Während sich die junge Leserschaft eher auf die ungewöhnliche Freundschaft zwischen Gustav und Moon konzentrieren dürfte und von der Autorin auf dieser Ebene auch optimal abgeholt wird, gibt das Buch den bereits etwas reiferen Leserinnen und Lesern gute Anhaltspunkte, wie schnell Erwachsene ihre Fürsorgepflicht vergessen, wenn sie in ihren eigenen Problemen gefangen sind. Es ist kein Mahnfinger, den Schützsack erhebt, vielmehr hält sie den Erwachsenen einen Spiegel vor und stellt die stumme Frage, wie weit man auf der Suche nach sich selber gehen darf. Sie regt zum Nachdenken an. Damit bekommt der Roman eine ungeahnte Tiefe, die sich aber nicht belastend über die Geschichte schiebt, sondern der trotz allem leichtfüssigen und unterhaltenden Geschichte einen soliden Boden verleiht.

Lockerer Schreibstil

Lara Schützsack kann letztlich mit einem lockeren Schreibstil punkten, der dazu einlädt, sich ganz auf die Geschichte einzulassen und in die Gefühlswelt der Protagonisten einzutauchen. Sie wirkt jederzeit glaubwürdig und warmherzig.
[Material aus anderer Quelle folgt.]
-- ==== Sys2Proof/Syntax.lean ====
section
/-! DEFINITION. The commands the part takes: one constructor for each row of spec/opcode_table.json. -/

namespace Sys2Proof

/-- What the modem reports for one slot in which the part asked it to receive (R22): nothing heard, or the bytes of a
burst with its RSSI in whole dBm as the modem measured it. -/
inductive SlotReport where
  | nothingHeard
  | received (bytes : List Byte) (rssi : Int)
deriving DecidableEq, Repr

/-- The commands. A card command names the card that the rack scan takes (R173, R175); a host write carries its place
and its value; an event that falls due names the record it falls due for. -/
inductive Instr where
  -- power and time
  | powerOn
  | siteSecond
  | roundBoundary
  | slotStart (slot : Fin 32)
  | headerComplete
  | noiseReport (dBm : Int)
  | modemReady
  | modemNotReady
  | upSlotReport (slot : Fin 32) (report : SlotReport)
  | openSlotReport (slot : Fin 32) (report : SlotReport)
  | deadlineReached (worker : Fin 192)
  | graceEndReached (worker : Fin 192)
  | quietEndReached
  -- the part's internal events
  | orderPostCopyComplete (card : Fin 64)
  | programLoadCopyComplete (card : Fin 64)
  | waitingGroupOffer (truck : Fin 96)
  | stepWaitTruckEnd (truck : Fin 96)
  | orderStallResume (truck : Fin 96)
  | permitClose (permit : Fin 32)
  | holdListRefill
  -- cards taken by the scan
  | truckAdd (card : Fin 64)
  | truckRemove (card : Fin 64)
  | truckPark (card : Fin 64)
  | truckUnpark (card : Fin 64)
  | workerAdd (card : Fin 64)
  | workerRemove (card : Fin 64)
  | board (card : Fin 64)
  | alight (card : Fin 64)
  | flagsClear (card : Fin 64)
  | siteSet (card : Fin 64)
  | quiet (card : Fin 64)
  | endQuiet (card : Fin 64)
  | orderPost (card : Fin 64)
  | orderWithdraw (card : Fin 64)
  | orderClear (card : Fin 64)
  | watchStart (card : Fin 64)
  | watchStop (card : Fin 64)
  | watchCheck (card : Fin 64)
  | alarmAck (card : Fin 64)
  | alarmResolve (card : Fin 64)
  | deviceAdd (card : Fin 64)
  | deviceRemove (card : Fin 64)
  | deviceReport (card : Fin 64)
  | permitDraft (card : Fin 64)
  | permitIssue (card : Fin 64)
  | permitResume (card : Fin 64)
  | permitCancel (card : Fin 64)
  | permitForceClose (card : Fin 64)
  | permitClear (card : Fin 64)
  | programLoad (card : Fin 64)
  | programStart (card : Fin 64)
  | stepRelease (card : Fin 64)
  | stepConfirm (card : Fin 64)
  | programHalt (card : Fin 64)
  | programResume (card : Fin 64)
  | programAbort (card : Fin 64)
  | programClear (card : Fin 64)
  | unknownKind (card : Fin 64)
  -- the scan and the registers
  | call (value : Word)
  | scanRestart
  | noticeEnable (on : Bool)
  | transmitEnable (on : Bool)
  | authority (on : Bool)
  | portReset (notice transmit authority : Bool)
  | clearMissed
  | clearWriteRefused
  | clearCardFault
  | clearPortResetDone
  | registerWriteDropped (value : Word)
  -- host writes to exchange memory
  | cardPost (card : Fin 64) (kind : Word) (request : List Word)
  | cardTakeBack (card : Fin 64)
  | cardEmpty (card : Fin 64)
  | cardFault (card : Fin 64) (word : Fin 8) (value : Word)
  | noticeSlotFree (slot : Fin 128)
  | writeRefused (offset : Fin 32768) (value : Word)
  | stagingBufferWrite (buffer : Fin 8) (word : Fin 512) (value : Word)
deriving DecidableEq, Repr

end Sys2Proof
end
Und sie vermag durch den angeschlagenen Tonfall sowohl das junge Publikum als auch eine bereits ältere Leserschaft abzuholen und durch den Roman zu begleiten, der zwar nicht mit temporeicher Action aufwartet, aber niemals langweilig wird.

Fazit:

Lara Schützsack hat einen Roman über den Eintritt in die Pubertät geschrieben, der alle Facetten dieser gefühlsintensiven Zeit darzustellen vermag. Gleichzeitig nimmt sie Familienbilder auf, wie sie überall vorkommen und zeigt unverblümt, welche Folgen die Handlungen oder Lebenweisen der Erwachsenen für die Entwicklung der Kinder haben. Trotzdem gelingt es ihr, während des ganzen Romans eine positive Ausstrahlung beizubehalten.